## Activity
Below are lines of data; restate word for word those running from the line containing "from step 2. -/" to the line containing "is loaded. -/", inclusive, and no others.

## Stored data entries
_____

-- ==== Sys2Proof/Machine/Boot.lean ====
section
/-!
DEFINITION. The boot of the firmware (R580 to R583), WARM_RESET (R551), the loading of pods (R528, R545), and what returns islands and
pods to service (R475, R550).
-/
namespace Sys2Proof.Machine

/-! ### Slot selection (R581, R582) -/

/-- Change the start in progress. -/
def Dev.setStart (d : Dev) (f : Start → Start) : Dev := { d with stw := { d.stw with start := f d.stw.start } }

/-- STM.FW_STATUS shows boot control. -/
def Dev.showBoot (d : Dev) : Dev :=
  let b := d.stw.flash.boot
  ((d.put F.STM_FW_STATUS_ACTIVE_SLOT 0 b.active).put F.STM_FW_STATUS_TRIAL 0 (b2n b.trial)).put F.STM_FW_STATUS_TRIES 0 b.tries

/-- Recovery (R583). -/
def Dev.recovery (d : Dev) : Dev := (d.setStart fun x => { x with order := [], wdog := none }).put F.RST_START_PHASE 0 7

/-- What the image of a slot tells of itself (Table 27-2): its instar and slot in STM.FW_STATUS, and the group protocol's version. -/
def Dev.showImage (d : Dev) (slot : Nat) (b : List Nat) : Dev :=
  let w (o n : Nat) : Nat := leNat (slice b o n)
  let d := (d.put F.STM_FW_STATUS_RUN_SLOT 0 slot).put F.STM_FW_STATUS_RUN_INSTAR 0 (w 6 2)
  let d : Dev := { d with stw := { d.stw with isa := w 0x1A 2, index := w 8 2, from_ := w 0x1C 2, grpVer := w 0x18 1,
                                              digest := Config.sha384 (slice b 0 (w 0xC 4)) } }
  d.put F.GRP_STATUS_VER_MAJOR 0 (w 0x18 1 % 16)

/-- The firmware reports itself running: milestone 1. -/
def Dev.fwRuns (d : Dev) : Dev :=
  let d : Dev := { d with stw := { d.stw with running := true } }
  (d.setStart fun x => { x with wdog := none, step := 2 }).milestone 1

/-- The boot ROM starts the image of a slot and arms the watchdog; `reports`: the image reports itself running. -/
def Dev.startSlot (d : Dev) (slot : Nat) (rest : List Nat) (b : List Nat) (reports : Bool) : Dev :=
  let d := d.showImage slot b
  let d := if slot = d.stw.start.first then d else d.put F.STM_FW_STATUS_FALLBACK 0 1
  let d := (d.setStart fun x => { x with order := rest, slot := slot, wdog := some (d.mono + 1000000000) }).put F.RST_START_PHASE 0 2
  if reports then d.fwRuns else d

/-- The slots of the order in turn: the first that verifies starts. -/
def Dev.bootNext (d : Dev) (reports : Bool) : List Nat → Dev
  | [] => d.recovery
  | sl :: t =>
    let b := d.slotImage sl
    match d.fwFault b with
    | some (c, _) => (d.fwFaultRaised b c).bootNext reports t
    | none => d.startSlot sl t b reports

/-- BOOT_SELECT (R580, R581): the boot ROM selects, verifies and starts a slot, or enters recovery. -/
def execBootSelect (reports : Bool) (s : State) : Res := s.on fun d => d.onIsland 24 fun d =>
  if d.stw.start.step ≠ 1 ∨ d.get F.RST_START_PHASE ≠ 1 then d
  else if 3 ≤ d.get F.RST_STRAPS_BOOTMODE then d.recovery
  else
    let b := d.stw.flash.boot
    let other := 1 - b.active
    let go (d : Dev) (l : List Nat) : Dev :=
      (d.showBoot.setStart fun x => { x with first := l.headD 0 }).bootNext reports l
    if !b.trial then go d [b.active, other]
    else if b.tries = 0 then go ((d.setBoot { b with trial := false }).put F.STM_FW_STATUS_FALLBACK 0 1) [b.active, other]
    else go (d.setBoot { b with tries := b.tries - 1 }) [other, b.active]

/-- The started slot has failed: island 24 is reset and the next slot is tried. -/
def Dev.slotFails (d : Dev) (reports : Bool) : Dev :=
  let fb := d.get F.STM_FW_STATUS_FALLBACK
  let l := d.stw.start.order
  let d := ((d.islandClear 24).put F.STM_FW_STATUS_FALLBACK 0 fb).showBoot
  let d := (d.setStart fun x => { x with wdog := none, step := 1 }).put F.RST_START_PHASE 0 1
  d.bootNext reports l

/-- BOOT_WATCHDOG (R582): 1 s without the report. -/
def execBootWatchdog (reports : Bool) (s : State) : Res := s.on fun d => d.onIsland 24 fun d =>
  match d.stw.start.wdog with
  | none => d
  | some t => (d.reach t).slotFails reports

/-- A section of the running image, TYPE `ty`: where it is and how long, if its data agree with their DIGEST (R579). -/
def Dev.section? (d : Dev) (ty : Nat) : Option (List Nat) :=
  let b := d.slotImage d.stw.start.slot
  match (List.range (leNat (slice b 0xA 2))).find? fun i => (fwSection b i).1 == ty with
  | none => none
  | some i =>
    let x := fwSection b i
    let data := slice b x.2.1 x.2.2.1
    if Config.sha384 data = x.2.2.2 then some data else none

/-- A section is loaded: `f` goes on, and a section that fails its check stops the start as the watchdog does (R579). -/
def Dev.loads (d : Dev) (ty : Nat) (f : Dev → Dev) : Dev := if (d.section? ty).isSome then f d else d.slotFails true

/-! ### WARM_RESET (R551, R552) -/

/-- A valid request: 2 by PF0, 3 by the steward firmware. -/
def Dev.warmRequest (d : Dev) (cause : Nat) : Dev :=
  let x := d.stw.start
  let st := d.get F.PWR_STATE_STATE
  if x.warm.isSome ∨ x.ledgers.isSome ∨ st = 1 ∨ st = 4 ∨ (2 ≤ d.get F.RST_START_LAST_CAUSE ∧ x.step < 5) then d
  else ((d.put F.RST_WARM_CTL_GO 0 1).warmLedgers).setStart fun x => { x with cause := cause }

/-- A write of RST.WARM_CTL (Table 25-2): a KEY other than 0x5752 leaves GO 0. -/
def Dev.warmWrite (d : Dev) (v be cause : Nat) : Dev :=
  if v / 2 ^ 16 % 2 ^ 16 ≠ 0x5752 ∨ be % 16 < 12 then d.ignored .RST_WARM_CTL 0 cBAD_ENUM
  else if bit v 0 && bit be 0 then d.warmRequest cause else d

/-- WARM_RESET: the write, by PF0 or by the steward firmware. -/
def execWarmReset (steward : Bool) (v : BitVec 32) (s : State) : Res := s.on fun d =>
  d.onIsland 25 fun d => d.warmWrite v.toNat 15 (if steward then 3 else 2)

/-- WARM_RELEASE (R551): the end of the hold is the reference event of a start from step 2. -/
def execWarmRelease (s : State) : Res := s.on fun d =>
  match d.stw.start.warm with
  | none => d
  | some t => (d.reach t).refEvent d.stw.start.cause false

/-! ### Pods (R528, R545, R593) -/

/-- The handler word that the image of a slot's active version gives it. -/
def Dev.imageHandler (d : Dev) (slot : Nat) : Nat :=
  match d.slots.get (slot * 256 + d.activeVer slot) with
  | none => 0
  | some v => match d.stw.imgs.get v.image with
    | none => 0
    | some x => match x.entries.find? (·.slot == slot) with
      | none => 0
      | some e => if bit e.handler 23 then 2 ^ 31 + (x.code + bits e.handler 0 18) % 2 ^ 18 else 0

/-- A pod is loaded: supervisor code, shared data and handlers of the bound images; LOCK is set and the supervisor starts. -/
def Dev.loadPod (d : Dev) (p : Nat) : Dev :=
  let n := ((d.section? 5).getD []).length
  let d := d.setPod p { d.pod p with loaded := true, supCode := n }
  let d := d.images.foldl (fun d x => ((secData x.2.bytes 2).mapIdx fun i b => (i, b)).foldl (fun (d : Dev) e =>
    { d with shl := d.shl.set (p * 2 ^ 20 + x.2.shared + e.1) e.2 }) d) d
  let d := (List.range 256).foldl (fun d sl => if d.activeVer sl = 0 then d else d.wr .POD_SLOT_HANDLER (p * 256 + sl) (d.imageHandler sl)) d
  (d.put F.POD_SUPERVISOR_LOCK p 1).startSupervisor p

/-- The start has loaded the pods. -/
def Dev.podsDue (d : Dev) : Bool := decide (9 ≤ d.stw.start.step)

/-- POD_RUN (R162, R528): the clock is stable, and a pod that was not loaded is loaded. -/
def execPodRun (pod : Fin 16) (s : State) : Res := s.on fun d =>
  d.onIsland pod.val fun d =>
    if d.get F.POD_PARK_CTL_STATE pod.val = 3 then
      let d := d.put F.POD_PARK_CTL_STATE pod.val (if d.flag F.POD_PARK_CTL_PARK_REQ pod.val then 1 else 0)
      if d.podsDue && !(d.pod pod.val).loaded then d.loadPod pod.val else d
    else d

/-- The isolation of a pod ends (R292, R475): its SA directory is rewritten, it leaves POD_RESET and is loaded. One that stays isolated keeps its bit. -/
def Dev.clearIso (d : Dev) (p : Nat) : Dev :=
  let v := d.get F.FCOL_PART_ISO_POD
  if !bit v p || !d.stw.running || d.podStays p then d
  else
    let d := ((d.rewriteDir p).put F.FCOL_PART_ISO_POD 0 (setBits v p 1 0)).setIsland p true
    if d.podsDue then d.loadPod p else d

/-- ISOLATION_CLEAR (R475, Table 21-10): the firmware reloads a contained pod and clears its bit. -/
def execIsolationClear (pod : Fin 16) (s : State) : Res := s.on fun d => d.onIsland 25 fun d => d.clearIso pod.val

/-- The firmware returns after ISLAND_RESET of its island. -/
def Dev.fwReturns (d : Dev) : Dev :=
  if d.stw.start.step < 2 then d
  else
    let sl := d.stw.start.slot
    let d := d.showBoot.showImage sl (d.slotImage sl)
    { d with stw := { d.stw with running := true } }

/-- ISLAND_RESET_END (R550): an island leaves ISLAND_RESET and the firmware reloads what the start had loaded into it. A pod that is
isolated returns by ISOLATION_CLEAR. -/
def execIslandResetEnd (n : Fin 26) (s : State) : Res := s.on fun d =>
  let x := d.stw.start
  if d.isUp n.val || n.val == 25 || x.warm.isSome || d.pwr.por || d.pwr.off || d.pwr.hold.isSome || d.get F.PWR_STATE_STATE == 1
      || (decide (n.val < 16) && bit (d.get F.FCOL_PART_ISO_POD) n.val) then d
  else
    let d := d.setIsland n.val true
    if n.val < 16 then
      let d := d.rewriteDir n.val
      if d.podsDue then d.loadPod n.val else d
    else if n.val = 20 then
      let d := d.latchHost
      if 5 ≤ x.step then (List.range 2).foldl (fun d h => d.setHport h { d.hport h with released := true }) d else d
    else if n.val = 24 then d.eyeStart.fwReturns
    else d

end Sys2Proof.Machine
end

_____

## Exercise answer
/-- WARM_RELEASE (R551): the end of the hold is the reference event of a start from step 2. -/
def execWarmRelease (s : State) : Res := s.on fun d =>
  match d.stw.start.warm with
  | none => d
  | some t => (d.reach t).refEvent d.stw.start.cause false

/-! ### Pods (R528, R545, R593) -/

/-- The handler word that the image of a slot's active version gives it. -/
def Dev.imageHandler (d : Dev) (slot : Nat) : Nat :=
  match d.slots.get (slot * 256 + d.activeVer slot) with
  | none => 0
  | some v => match d.stw.imgs.get v.image with
    | none => 0
    | some x => match x.entries.find? (·.slot == slot) with
      | none => 0
      | some e => if bit e.handler 23 then 2 ^ 31 + (x.code + bits e.handler 0 18) % 2 ^ 18 else 0

/-- A pod is loaded: supervisor code, shared data and handlers of the bound images; LOCK is set and the supervisor starts. -/
def Dev.loadPod (d : Dev) (p : Nat) : Dev :=
  let n := ((d.section? 5).getD []).length
  let d := d.setPod p { d.pod p with loaded := true, supCode := n }
  let d := d.images.foldl (fun d x => ((secData x.2.bytes 2).mapIdx fun i b => (i, b)).foldl (fun (d : Dev) e =>
    { d with shl := d.shl.set (p * 2 ^ 20 + x.2.shared + e.1) e.2 }) d) d
  let d := (List.range 256).foldl (fun d sl => if d.activeVer sl = 0 then d else d.wr .POD_SLOT_HANDLER (p * 256 + sl) (d.imageHandler sl)) d
  (d.put F.POD_SUPERVISOR_LOCK p 1).startSupervisor p

/-- The start has loaded the pods. -/
def Dev.podsDue (d : Dev) : Bool := decide (9 ≤ d.stw.start.step)

/-- POD_RUN (R162, R528): the clock is stable, and a pod that was not loaded is loaded. -/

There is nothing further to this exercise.